Reinforcement Learning (RL) is a machine learning paradigm where an AI model learns to make decisions by interacting with an environment. The model, often called an agent, receives feedback in the form of rewards or penalties for its actions, allowing it to learn optimal strategies over time. RL is widely used in robotics, game playing, and autonomous systems, enabling AI to adapt and improve performance through trial and error.
Reinforcement Learning (RL) is a machine learning paradigm where an AI model learns to make decisions by interacting with an environment. The model, often called an agent, receives feedback in the form of rewards or penalties for its actions, allowing it to learn optimal strategies over time. RL is widely used in robotics, game playing, and autonomous systems, enabling AI to adapt and improve performance through trial and error.

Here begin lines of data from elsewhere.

-- ==== Sys2Proof/Certificates/Slice0/Obligations.lean ====
section
/-! DEFINITION. What is claimed of the model. Where a docstring says "decision D<n>" the clause rests on a
choice the spec marks as its own (spec/92_eei_decisions.md); the model's own fields (draws, choices, agenda)
are log entries 1, 3 and 4. -/

open Sys2Proof Sys2Proof.Machine

/-! ## Reset and decode -/

/-- Rules R35 and R200 (decision D22): POR, in every state, gives every register its reset value in one step,
and the block then takes no step. -/
def Obligations.PowerOnResetGivesEveryRegisterItsValue : Prop :=
  ∀ s : State, ∃ t : State, exec .por s = .next t ∧
    (t.ev = 0x0000 ∧ t.run = false ∧ t.sub = 0 ∧ t.sec = 0 ∧ t.cur = 0 ∧ t.seg = 0xFF ∧ t.dsel = 0x1F ∧
      t.pend = 0b00000 ∧ t.tph = .idle ∧ t.c1 = false ∧ t.c2 = false ∧ t.aph = .idle ∧ t.p = .digit0 ∧ t.d = 0) ∧
    t.draws = s.draws ∧ t.choices = s.choices ∧ t.agenda = s.agenda ∧ freeStep Config.block t = .next t

/-- The reset state meets the invariant of a run. -/
def Obligations.ResetStateMeetsTheRunInvariant : Prop := State.reset.Inv

/-- Decoding what the encoder writes gives the row back, with its operand, as format and bits and as the two
bytes of a trace word (the second byte is log entry 2). -/
def Obligations.DecodeOfEncodeIsTheRow : Prop :=
  ∀ i : Instr, i.wf = true →
    decode (encode i).1 (encode i).2 = .instr i ∧
    decodeBytes (encodeBytes i).1 (encodeBytes i).2 = .instr i

/-- The decoder is the table's mask and match: what it reads is a well-formed row that the bits fit, and bits
that fit a row are read as that row. -/
def Obligations.DecodeIsTheMaskAndMatchOfTheTable : Prop :=
  (∀ (f : Format) (b : Byte) (i : Instr), decode f b = .instr i → i.wf = true ∧ i.row.fits f b = true) ∧
  (∀ (f : Format) (b : Byte) (i : Instr), i.wf = true → i.row.fits f b = true →
    ∃ j : Instr, decode f b = .instr j ∧ j.row = i.row)

/-- Rule R76 (decision D19): the operation of each of the 32 request vectors, and the micro-operation with
which the reference sequencer starts it at an idle boundary. -/
def Obligations.RequestVectorSelectsTheOperation : Prop :=
  (∀ v : Requests, decode .pend (v.setWidth 8) = .instr
    (if 16 ≤ v.toNat then .tick else if 8 ≤ v.toNat then .adv else if 4 ≤ v.toNat then .start
      else if 2 ≤ v.toNat then .rst else if v.toNat = 1 then .stop else .nop)) ∧
  (∀ s : State, s.tph = .idle → s.aph = .idle →
    referenceChoice Config.block s =
      if 16 ≤ s.pend.toNat then .tickK0 else if 8 ≤ s.pend.toNat then .advA0
      else if 4 ≤ s.pend.toNat then .start else if 2 ≤ s.pend.toNat then .rst
      else if s.pend.toNat = 1 then .stop else .nop)

/-- Words written out from the spec's tables decode to their rows, and words no row has are rejected. -/
def Obligations.WrittenOutWordsDecode : Prop :=
  decode .pend 0b00010000 = .instr .tick ∧ decode .pend 0b00011111 = .instr .tick ∧
  decode .pend 0b00001101 = .instr .adv ∧ decode .pend 0b00000110 = .instr .start ∧
  decode .pend 0b00000011 = .instr .rst ∧ decode .pend 0b00000001 = .instr .stop ∧
  decode .pend 0b00000000 = .instr .nop ∧ decode .pend 0b00100000 = .rejected .unusedBits ∧
  decode .cur 0b011 = .instr .advD3 ∧ decode .cur 0b111 = .instr (.advClamp67 7) ∧
  decode .f3 0b1000 = .instr .d3dec8 ∧ decode .f3 0b1011 = .instr (.d3decGenAB 0xB) ∧
  decode .f3 0b1111 = .instr .d3decF ∧ decode .digit 0b0111 = .instr .enc7 ∧
  decode .digit 0b1110 = .instr (.encOorCF 14) ∧ decode .tph 0b0100 = .instr .tickK4 ∧
  decode .tph 0b1001 = .rejected .noSuchPhase ∧ decode .aph 0b101 = .instr .advA5 ∧
  decode .por 0b0 = .instr .por ∧ decode .por 0b1 = .rejected .resetInactive

/-! ## TICK -/

/-- Rule R131 (decision D9): K0 clears PEND[4] and reads RUN. -/
def Obligations.GateEndsTheTickUnlessRunning : Prop :=
  ∀ s : State, s.tph = .idle → s.pending .slow = true →
    exec .tickK0 s = .next
      (if s.run = true then { s with pend := s.pend &&& 0x0F, tph := .k1 }
       else { s with pend := s.pend &&& 0x0F, tph := .idle, c1 := false, c2 := false })

/-- Rules R132 and R134: the terminal tests K1 and K3, and the TICK at the terminal value and the one that
reaches it. -/
def Obligations.TerminalTestsAroundTheStepAutoStop : Prop :=
  (∀ s : State, s.tph = .k1 →
    exec .tickK1 s = .next
      (if s.ev = 0x9990 then { s with run := false, tph := .idle, c1 := false, c2 := false }
       else { s with tph := .k2 })) ∧
  (∀ s : State, s.tph = .k3 →
    exec .tickK3 s = .next
      (if s.ev = 0x9990 then { s with run := false, tph := .idle, c1 := false, c2 := false }
       else { s with tph := .k4 })) ∧
  (∀ s : State, s.tph = .idle → s.pending .slow = true → s.run = true → s.ev = 0x9990 →
    exec .tick s = .next
      { s with pend := s.pend &&& 0x0F, run := false, tph := .idle, c1 := false, c2 := false }) ∧
  (∀ s : State, s.tph = .idle → s.pending .slow = true → s.run = true →
    s.ev = 0x9980 → s.sub = 8 → s.sec = 9 →
    exec .tick s = .next
      { s with pend := s.pend &&& 0x0F, ev := 0x9990, sub := 9, run := false, tph := .idle,
               c1 := false, c2 := false })

/-- Rules R136 and R138 (decision D9): K5 and K7 test for TERMINAL only where the carry just before was
taken. -/
def Obligations.TerminalTestsAfterCarriesAutoStop : Prop :=
  (∀ s : State, s.tph = .k5 →
    exec .tickK5 s = .next
      (if s.c1 = true ∧ s.ev = 0x9990 then { s with run := false, tph := .idle, c1 := false, c2 := false }
       else { s with tph := .k6 })) ∧
  (∀ s : State, s.tph = .k7 →
    exec .tickK7 s = .next
      (if s.c2 = true ∧ s.ev = 0x9990 then { s with run := false, tph := .idle, c1 := false, c2 := false }
       else { s with tph := .k8 }))

/-- Rule R133 (decisions D6, D8): K2 adds one unit of F1 in binary and counts the tick. -/
def Obligations.HundredthsStepAddsInBinary : Prop :=
  ∀ s : State, s.tph = .k2 →
    exec .tickK2 s = .next { s with ev := s.ev + 0x0010, sub := s.sub + 1, tph := .k3 }

/-- Rule R135 (decisions D6 to D8): K4 carries into F2 where SUB is exactly 10, and otherwise changes TPH
alone. -/
def Obligations.SecondsCarryAtExactlyTenSubTicks : Prop :=
  ∀ s : State, s.tph = .k4 →
    (s.sub = 10 → exec .tickK4 s = .next
      { s with ev := (s.ev + 0x0100) &&& 0xFF0F, sub := 0, sec := s.sec + 1, c1 := true, tph := .k5 }) ∧
    (s.sub ≠ 10 → exec .tickK4 s = .next { s with tph := .k5 })

/-- Rule R137 (decisions D6, D7, D9): K6 carries into F3 where SEC is exactly 10, whether or not K4 took its
carry, and otherwise changes TPH alone. -/
def Obligations.MinutesCarryAtExactlyTenCarries : Prop :=
  ∀ s : State, s.tph = .k6 →
    (s.sec = 10 → exec .tickK6 s = .next
      { s with ev := (s.ev + 0x1000) &&& 0xF0FF, sec := 0, c2 := true, tph := .k7 }) ∧
    (s.sec ≠ 10 → exec .tickK6 s = .next { s with tph := .k7 })

/-- Rule R139 (decision D7): K8 clears F0 where neither carry was taken, and ends the TICK. -/
def Obligations.SafetyNetOnTheNonCarryPath : Prop :=
  ∀ s : State, s.tph = .k8 →
    exec .tickK8 s = .next
      { s with ev := if s.c1 = false ∧ s.c2 = false then s.ev &&& 0xFFF0 else s.ev,
               tph := .idle, c1 := false, c2 := false }

/-- The uninterrupted TICK is the function tick of rule R140, and changes nothing else but PEND[4]. -/
def Obligations.WholeTickIsTheFunctionOfTheSpec : Prop :=
  ∀ s : State, s.tph = .idle → s.c1 = false → s.c2 = false → s.pending .slow = true →
    exec .tick s = .next
      { s with
        pend := s.pend &&& 0x0F
        ev := (tickOfRule140 s.ev s.run s.sub s.sec).1
        run := (tickOfRule140 s.ev s.run s.sub s.sec).2.1
        sub := (tickOfRule140 s.ev s.run s.sub s.sec).2.2.1
        sec := (tickOfRule140 s.ev s.run s.sub s.sec).2.2.2 }

/-- The frame of TICK and its micro-operations (rule R147): the display's registers, the other PEND bits and
the model's own fields are unchanged, RUN is never set, and a whole TICK ends at IDLE. -/
def Obligations.TickRowsLeaveTheDisplayAlone : Prop :=
  ∀ (i : Instr) (s t : State), i ∈ tickRows → exec i s = .next t →
    t.displayPart = s.displayPart ∧
    t.pend = (if i = .tick ∨ i = .tickK0 then s.pend &&& 0x0F else s.pend) ∧
    t.draws = s.draws ∧ t.choices = s.choices ∧ t.agenda = s.agenda ∧
    (s.run = false → t.run = false) ∧
    (t.tph = .idle → t.c1 = false ∧ t.c2 = false) ∧ (i = .tick → t.tph = .idle)

/-- Carry cadence (rule R143): from (0, 1, 0, 0) with TICKs only, after n TICKs the fields are the decimal
digits of n, SUB = F1 and SEC = F2, up to the 999th, which auto-stops at TERMINAL. That the lines TICK are also
legal while buttons are pending is the model's choice (log entry 13). -/
def Obligations.TicksCountInDecimalUpToTheTerminalValue : Prop :=
  ∀ (n : Nat) (s : State), s.atRest → s.ev = 0 → s.run = true → s.sub = 0 → s.sec = 0 →
    runLines (tickTimes n) s = .next
      { s with
        ev := packed (min n 999)
        run := decide (n < 999)
        sub := BitVec.ofNat 4 (min n 999 % 10)
        sec := BitVec.ofNat 4 (min n 999 / 10 % 10) }

/-- Saturation (rule R141): once EV is at TERMINAL no row but RST and POR moves it. -/
def Obligations.TerminalValueHoldsUntilReset : Prop :=
  ∀ (i : Instr) (s t : State), s.stalled → i ≠ .rst → i ≠ .por → exec i s = .next t → t.stalled

/-- How many micro-operations a TICK takes with nothing between (rule R211, decision D24): 1 with RUN = 0, 2
at TERMINAL, 4 where the step reaches TERMINAL, 9 otherwise. -/
def Obligations.TickTakesOneTwoFourOrNineMicroOperations : Prop :=
  ∀ s : State, s.tph = .idle → s.c1 = false → s.c2 = false →
    ∃ m : Nat, m = (if s.run = false then 1 else if s.ev = 0x9990 then 2
        else if s.ev + 0x0010 = 0x9990 then 4 else 9) ∧
      (firstOfTick Config.block m s).tph = .idle ∧
      ∀ n : Nat, 0 < n → n < m → (firstOfTick Config.block n s).tph ≠ .idle

/-- An operation in progress is never stuck (rule R176): each micro-operation of a TICK or an ADV in progress
completes and ends the operation or leads to the next one, and the last one ends it. -/
def Obligations.OperationsInProgressAdvanceAndEnd : Prop :=
  (∀ s : State, s.tph ≠ .idle → ∃ t : State, exec (tickRow s.tph) s = .next t ∧
    (t.tph = .idle ∨ (s.tph = .k1 ∧ t.tph = .k2) ∨ (s.tph = .k2 ∧ t.tph = .k3) ∨ (s.tph = .k3 ∧ t.tph = .k4) ∨
      (s.tph = .k4 ∧ t.tph = .k5) ∨ (s.tph = .k5 ∧ t.tph = .k6) ∨ (s.tph = .k6 ∧ t.tph = .k7) ∨
      (s.tph = .k7 ∧ t.tph = .k8))) ∧
  (∀ s : State, s.tph = .idle → s.pending .slow = false → s.aph ≠ .idle →
    ∃ t : State, exec (advRow s.aph) s = .next t ∧
    ((s.aph = .a1 ∧ t.aph = .a2) ∨ (s.aph = .a2 ∧ t.aph = .a3) ∨ (s.aph = .a3 ∧ t.aph = .a4) ∨
      (s.aph = .a4 ∧ t.aph = .a5) ∨ (s.aph = .a5 ∧ t.aph = .idle)))

/-! ## ADV -/

/-- Rule R111 (decision D11): A0 latches the position CUR names and clamps a CUR above 4 to 0. -/
def Obligations.DispatchLatchesThePositionAndClamps : Prop :=
  ∀ s : State, s.atA0 →
    (s.cur.toNat ≤ 4 → ∃ p : Position, Position.index p = s.cur.toNat ∧
      exec .advA0 s = .next { s with pend := s.pend &&& 0x17, p := p, aph := .a1 }) ∧
    (4 < s.cur.toNat →
      exec .advA0 s = .next { s with pend := s.pend &&& 0x17, p := .digit0, cur := 0, aph := .a1 })

/-- Rule R112: A1 disables all digit-select lines. -/
def Obligations.BlankingDisablesEveryLine : Prop :=
  ∀ s : State, s.atAdv .a1 → exec .advA1 s = .next { s with dsel := 0x1F, aph := .a2 }

/-- Rule R113 (decision D12): A2 latches the field of the position, through D3DEC at position 3, and leaves D
for the colon. -/
def Obligations.ExtractLatchesTheFieldOfThePosition : Prop :=
  ∀ s : State, s.atAdv .a2 →
    exec .advA2 s = .next
      { s with
        d := (match s.p with
          | .digit0 => s.ev.extractLsb' 0 4
          | .digit1 => s.ev.extractLsb' 4 4
          | .digit2 => s.ev.extractLsb' 8 4
          | .digit3 => d3decOfRule114 (s.ev.extractLsb' 12 4)
          | .colon => s.d)
        aph := .a3 }

/-- Rule R115: A3 writes the colon pattern or ENC(D), and is the only write of SEG in an ADV. An index above
9 gives a free draw (log entry 3). -/
def Obligations.SegmentsAreWrittenOnceFromTheEncoder : Prop :=
  (∀ s : State, s.atAdv .a3 →
    exec .advA3 s = .next
      (if s.p = .colon then { s with seg := Config.block.colonPat, aph := .a4 }
       else { s with seg := encOfRule100 s.d s.draws, draws := drawsAfter s.d s.draws, aph := .a4 })) ∧
  (∀ (i : Instr) (s t : State), i ∈ advMicroRows → i ≠ .advA3 → exec i s = .next t → t.seg = s.seg)

/-- Rule R116: A4 enables exactly the line of the position. -/
def Obligations.EnableSelectsExactlyThePosition : Prop :=
  ∀ s : State, s.atAdv .a4 →
    exec .advA4 s = .next
      { s with
        dsel := (match s.p with
          | .digit0 => 0x1E
          | .digit1 => 0x1D
          | .digit2 => 0x1B
          | .digit3 => 0x17
          | .colon => 0x0F)
        aph := .a5 } ∧
    ∀ t : State, exec .advA4 s = .next t → enabledPositions t.dsel = [s.p]

/-- Rule R117 (decision D11): A5 writes the position after this one, and 0 after the colon. -/
def Obligations.CursorAdvancesAndWrapsAfterTheColon : Prop :=
  ∀ s : State, s.atAdv .a5 → ∃ t : State,
    exec .advA5 s = .next t ∧ t = { s with cur := t.cur, aph := .idle } ∧
    t.cur.toNat = (if s.p = .colon then 0 else Position.index s.p + 1)

/-- Rules R118 to R121 (decision D12): the four digit sub-routines as wholes, passing through a blank
display. -/
def Obligations.DigitSubroutinesShowTheirField : Prop :=
  (∀ s : State, s.atA0 → s.cur = 0 →
    exec .advD0 s = .next { s with
      pend := s.pend &&& 0x17, p := .digit0, d := field s.ev 0, seg := encOfRule100 (field s.ev 0) s.draws,
      draws := drawsAfter (field s.ev 0) s.draws, dsel := 0x1E, cur := 1, aph := .idle }) ∧
  (∀ s : State, s.atA0 → s.cur = 1 →
    exec .advD1 s = .next { s with
      pend := s.pend &&& 0x17, p := .digit1, d := field s.ev 1, seg := encOfRule100 (field s.ev 1) s.draws,
      draws := drawsAfter (field s.ev 1) s.draws, dsel := 0x1D, cur := 2, aph := .idle }) ∧
  (∀ s : State, s.atA0 → s.cur = 2 →
    exec .advD2 s = .next { s with
      pend := s.pend &&& 0x17, p := .digit2, d := field s.ev 2, seg := encOfRule100 (field s.ev 2) s.draws,
      draws := drawsAfter (field s.ev 2) s.draws, dsel := 0x1B, cur := 3, aph := .idle }) ∧
  (∀ s : State, s.atA0 → s.cur = 3 →
    exec .advD3 s = .next { s with
      pend := s.pend &&& 0x17, p := .digit3, d := d3decOfRule114 (field s.ev 3),
      seg := encOfRule100 (d3decOfRule114 (field s.ev 3)) s.draws,
      draws := drawsAfter (d3decOfRule114 (field s.ev 3)) s.draws, dsel := 0x17, cur := 4, aph := .idle }) ∧
  (∀ s : State, (microA1 (microA0 s)).dsel = 0x1F)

What is reinforcement learning?
A type of machine learning where an agent learns to make decisions by interacting with an environment to maximize cumulative rewards.
What are the main components of a reinforcement learning problem?
An agent, an environment, states, actions, and rewards that together define how the agent learns to act.
What is a policy in RL?
A rule that maps states to actions; it can be deterministic or probabilistic, guiding the agent's behavior.
What is the difference between model-free and model-based RL?
Model-free learning does not build an environmental model and learns from experience (e.g., Q-learning). Model-based learning builds a model of the environment to plan actions.
What is exploration versus exploitation?
Exploration seeks new actions to discover better rewards, while exploitation uses known actions that currently yield high rewards; balance is crucial.